Belgium - Constitutional Court Rejects Request for Suspension of Key Provisions of Latest Medicine Shortages Law
- 20/07/2020
- Articles
On 16 July 2020, the Constitutional Court rejected several requests for suspension of Articles 2, 3 and 4 of the Law of 20 December 2019 modifying various laws to tackle medicine shortages (Wet van 20 december 2019 tot wijziging van diverse wetgevingen wat de tekorten aan geneesmiddelen betreft/Loi du 20 décembre 2020 modifiant diverses législations, en ce qui concerne les pénuries de medicaments – the Law – see attachments). The requests had been introduced by the Belgian Association of Parallel Importers and Exporters, various other parties active in the parallel trade in medicines and pharmacists in the Democratic Republic of the Congo and Rwanda (the Applicants).
The challenged provisions, broadly, created the following rules:
- They tightened the notification requirement of temporary medicine supply cessations.
- They equated a partial or interrupted supply of medicines to wholesaler-suppliers and pharmacists with a temporary cessation of supplies that gives rise to notification.
- Medicines affected by notifiable supply cessations may be made subject to a temporary export limitation or prohibition.

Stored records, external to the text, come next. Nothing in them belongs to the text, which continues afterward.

-- ==== Sys2Proof/Laws/Memory.lean ====
section
/-! SUPPORT. Memory: one byte read after a write, the canonical form that every memory operation keeps, and the same for the error bits beside the words. -/

namespace Sys2Proof.Machine

/-- The memory of the state after reset lists nothing. -/
theorem reset_memWf : memWf State.reset.mem = true := rfl

theorem byte_setByte_same {s : State} (h : memWf s.mem = true) (k : Nat) (b : Byte) : (s.setByte k b).byte k = b :=
  spGet_spSet_same h k b

theorem byte_setByte_ne {s : State} (h : memWf s.mem = true) {k j : Nat} (b : Byte) (hj : j ≠ k) :
    (s.setByte k b).byte j = s.byte j := spGet_spSet_ne h b hj

theorem memWf_setByte {s : State} (h : memWf s.mem = true) (k : Nat) (b : Byte) : memWf (s.setByte k b).mem = true :=
  spWf_spSet h k b

theorem memWf_setBytes {s : State} (h : memWf s.mem = true) (k : Nat) (bs : Bytes) : memWf (s.setBytes k bs).mem = true := by
  induction bs generalizing s k with
  | nil => exact h
  | cons b bs ih => exact ih (memWf_setByte h k b) (k + 1)

theorem memWf_setWord {s : State} (h : memWf s.mem = true) (k : Nat) (v : Word) : memWf (s.setWord k v).mem = true :=
  memWf_setBytes h k _

/-- A run of bytes written leaves the registers, the error bits and the queue alone. -/
theorem setBytes_keeps {β : Type} (g : State → β) (h : ∀ (s : State) k b, g (s.setByte k b) = g s) (s : State) (k : Nat)
    (bs : Bytes) : g (s.setBytes k bs) = g s := by
  induction bs generalizing s k with
  | nil => rfl
  | cons b bs ih => rw [State.setBytes, ih, h]

@[simp] theorem setBytes_regs (s : State) (k : Nat) (bs : Bytes) : (s.setBytes k bs).regs = s.regs :=
  setBytes_keeps State.regs (fun _ _ _ => rfl) s k bs

@[simp] theorem setBytes_flips (s : State) (k : Nat) (bs : Bytes) : (s.setBytes k bs).flips = s.flips :=
  setBytes_keeps State.flips (fun _ _ _ => rfl) s k bs

@[simp] theorem setBytes_cores (s : State) (k : Nat) (bs : Bytes) : (s.setBytes k bs).cores = s.cores :=
  setBytes_keeps State.cores (fun _ _ _ => rfl) s k bs

@[simp] theorem setBytes_pending (s : State) (k : Nat) (bs : Bytes) : (s.setBytes k bs).pending = s.pending :=
  setBytes_keeps State.pending (fun _ _ _ => rfl) s k bs

theorem flipsAt_setFlips_same {s : State} (h : spWf (fun _ => (0 : BitVec 39)) s.flips = true) (k : Nat) (f : BitVec 39) :
    (s.setFlips k f).flipsAt k = f := spGet_spSet_same h k f

theorem flipsAt_setFlips_ne {s : State} (h : spWf (fun _ => (0 : BitVec 39)) s.flips = true) {k j : Nat} (f : BitVec 39)
    (hj : j ≠ k) : (s.setFlips k f).flipsAt j = s.flipsAt j := spGet_spSet_ne h f hj

theorem flipsWf_setFlips {s : State} (h : spWf (fun _ => (0 : BitVec 39)) s.flips = true) (k : Nat) (f : BitVec 39) :
    spWf (fun _ => (0 : BitVec 39)) (s.setFlips k f).flips = true := spWf_spSet h k f

/-- A checked write stores the word, and nothing else of memory. -/
theorem writeEcc_mem (s : State) (p k : Nat) (b : Bool) (v : Word) : (s.writeEcc p k b v).mem = (s.setWord k v).mem := by
  unfold State.writeEcc
  simp only
  split
  · simp
  · simp

theorem writeEcc_cores (s : State) (p k : Nat) (b : Bool) (v : Word) : (s.writeEcc p k b v).cores = s.cores := by
  unfold State.writeEcc
  simp only
  split <;> simp [State.setWord]

theorem memWf_writeEcc {s : State} (h : memWf s.mem = true) (p k : Nat) (b : Bool) (v : Word) :
    memWf (s.writeEcc p k b v).mem = true := by
  rw [writeEcc_mem]; exact memWf_setWord h k v

theorem writeFar_mem (s : State) (k : Nat) (bs : Bytes) :
    (s.writeFar k bs).mem = if reservedCap k then s.mem else (s.setBytes k bs).mem := by
  simp only [State.writeFar, apply_ite State.mem, State.setFlips_mem]

theorem memWf_writeFar {s : State} (h : memWf s.mem = true) (k : Nat) (bs : Bytes) : memWf (s.writeFar k bs).mem = true := by
  rw [writeFar_mem]
  split
  · exact h
  · exact memWf_setBytes h k bs

@[simp] theorem icuRaise_mem (s : State) (k : Nat) : (s.icuRaise k).mem = s.mem := by
  unfold State.icuRaise
  repeat' (first | rfl | split)

@[simp] theorem corrected_mem (s : State) (p k : Nat) : (s.corrected p k).mem = s.mem := by
  unfold State.corrected
  simp only [icuRaise_mem, State.set_mem, apply_ite State.mem, State.bump_mem, ite_self]

@[simp] theorem uncorrectable_mem (s : State) (p k : Nat) : (s.uncorrectable p k).mem = s.mem := by
  simp only [State.uncorrectable, State.set_mem]

/-- A store beyond the local port keeps the canonical form (R284, R286, R288). -/
theorem memWf_storeFar {s : State} (h : memWf s.mem = true) (p k : Nat) (bs : Bytes) :
    memWf (s.storeFar p k bs).mem = true := by
  unfold State.storeFar
  simp only
  split
  · exact memWf_writeFar h k bs
  · split
    · exact memWf_writeFar (by rw [corrected_mem]; exact h) k bs
    · rw [uncorrectable_mem]; exact h

/-- A checked read changes no byte of memory (R277, R286). -/
theorem readEcc_mem (s : State) (p k : Nat) : (s.readEcc p k).2.mem = s.mem := by
  unfold State.readEcc
  simp only
  split
  · rfl
  · split
    · simp
    · rfl

/-- A checked read answers the word or, where two bits are inverted, nothing (R286, R288). -/
theorem readEcc_word (s : State) (p k : Nat) : (s.readEcc p k).1 = some (s.word k) ∨ (s.readEcc p k).1 = none := by
  unfold State.readEcc
  simp only
  split
  · exact .inl rfl
  · split
    · exact .inl rfl
    · exact .inr rfl

theorem memWf_readEcc {s : State} (h : memWf s.mem = true) (p k : Nat) : memWf (s.readEcc p k).2.mem = true := by
  rw [readEcc_mem]; exact h

/-- Flushing a merge buffer keeps the canonical form (R284). -/
theorem memWf_flushMerge {s : State} (h : memWf s.mem = true) (p : Nat) : memWf (s.flushMerge p).mem = true := by
  unfold State.flushMerge State.flushWord
  split
  · exact h
  · rename_i k bs _
    have h1 := memWf_readEcc h p k
    generalize s.readEcc p k = x at h1
    obtain ⟨_ | v, t⟩ := x
    · simpa only [State.set_mem, State.modCore_mem] using h1
    · exact memWf_writeEcc (by simpa only [State.modCore_mem] using h1) p k false _

theorem memWf_flushHit {s : State} (h : memWf s.mem = true) (q k : Nat) : memWf (s.flushHit q k).mem = true := by
  unfold State.flushHit
  split
  · split
    · exact memWf_flushMerge h q
    · exact h
  · exact h

/-- A write performed at its target keeps the canonical form (R279, R281). -/
theorem memWf_performFar {s : State} (h : memWf s.mem = true) (p : Nat) (e : StEntry) :
    memWf (s.performFar p e).mem = true := by
  unfold State.performFar
  split
  · exact memWf_storeFar (memWf_flushHit h _ _) p e.addr e.bytes
  · exact memWf_storeFar h p e.addr e.bytes

theorem memWf_each {α : Type} {f : State → α → State} (hf : ∀ (s : State) (a : α), memWf s.mem = true → memWf (f s a).mem = true)
    (l : List α) {s : State} (h : memWf s.mem = true) : memWf (s.each l f).mem = true := by
  induction l generalizing s with
  | nil => exact h
  | cons a l ih => exact ih (hf s a h)

/-- So does delivering every write on its way to memory. -/
theorem memWf_deliverMem {s : State} (h : memWf s.mem = true) (p : Nat) : memWf (s.deliverMem p).mem = true :=
  memWf_each (fun _ e h => memWf_performFar h p e) _ h

/-- So does a retirement from the store buffer (R281, R284). -/
theorem memWf_retireStore {s : State} (h : memWf s.mem = true) (p : Nat) : memWf (s.retireStore p).mem = true := by
  unfold State.retireStore
  split
  · exact h
  · simp only
    split
    · split
      · refine memWf_writeEcc ?_ p _ false _
        split
        · split <;> exact h
        · exact h
      · rw [State.modCore_mem]
        split
        · split
          · exact h
          · exact memWf_flushMerge (by simpa only [State.modCore_mem] using h) p
        · exact h
    · exact h

theorem memWf_retireN {s : State} (h : memWf s.mem = true) (p n : Nat) : memWf (s.retireN p n).mem = true := by
  induction n generalizing s with
  | zero => exact h
  | succ n ih => exact ih (memWf_retireStore h p)

/-- Clearing the memory of a reset keeps the canonical form (R12). -/
theorem memWf_zeroMem {s : State} (h : memWf s.mem = true) : memWf s.zeroMem.mem = true := spWf_filter h _

end Sys2Proof.Machine
end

A Royal Decree is supposed to determine detailed rules, but has not yet been adopted.
- Wholesalers with a public service obligation and pharmacists started to benefit from a supply obligation of three working days in their favour (see, Van Bael & Bellis Life Sciences News Alerts of 20 December 2019 and 3 February 2020).
The Applicants objected to what they regarded as an illegal export prohibition of medicines and maintained that this prohibition essentially replicated a similar export ban which the Constitutional Court had found to be illegal as an unjustifiable restriction of trade between Member States (see, Van Bael & Bellis Life Sciences News Alerts of 19 July 2019 and 17 October 2019). By contrast, the Belgian government was confident that a focused export restrictions procedure that may result in narrow export limitations would pass muster under European law.
The Constitutional Court sided with the Belgian government and reached the conclusion that the new export prohibition is not similar to the blanket export prohibition which it annulled. However, it did not proceed with an assessment of the merits of the new export ban and its attendant provisions and declined to suspend the challenged provisions because the applicants failed to show that the application of these provisions would cause them serious harm which is difficult to repair.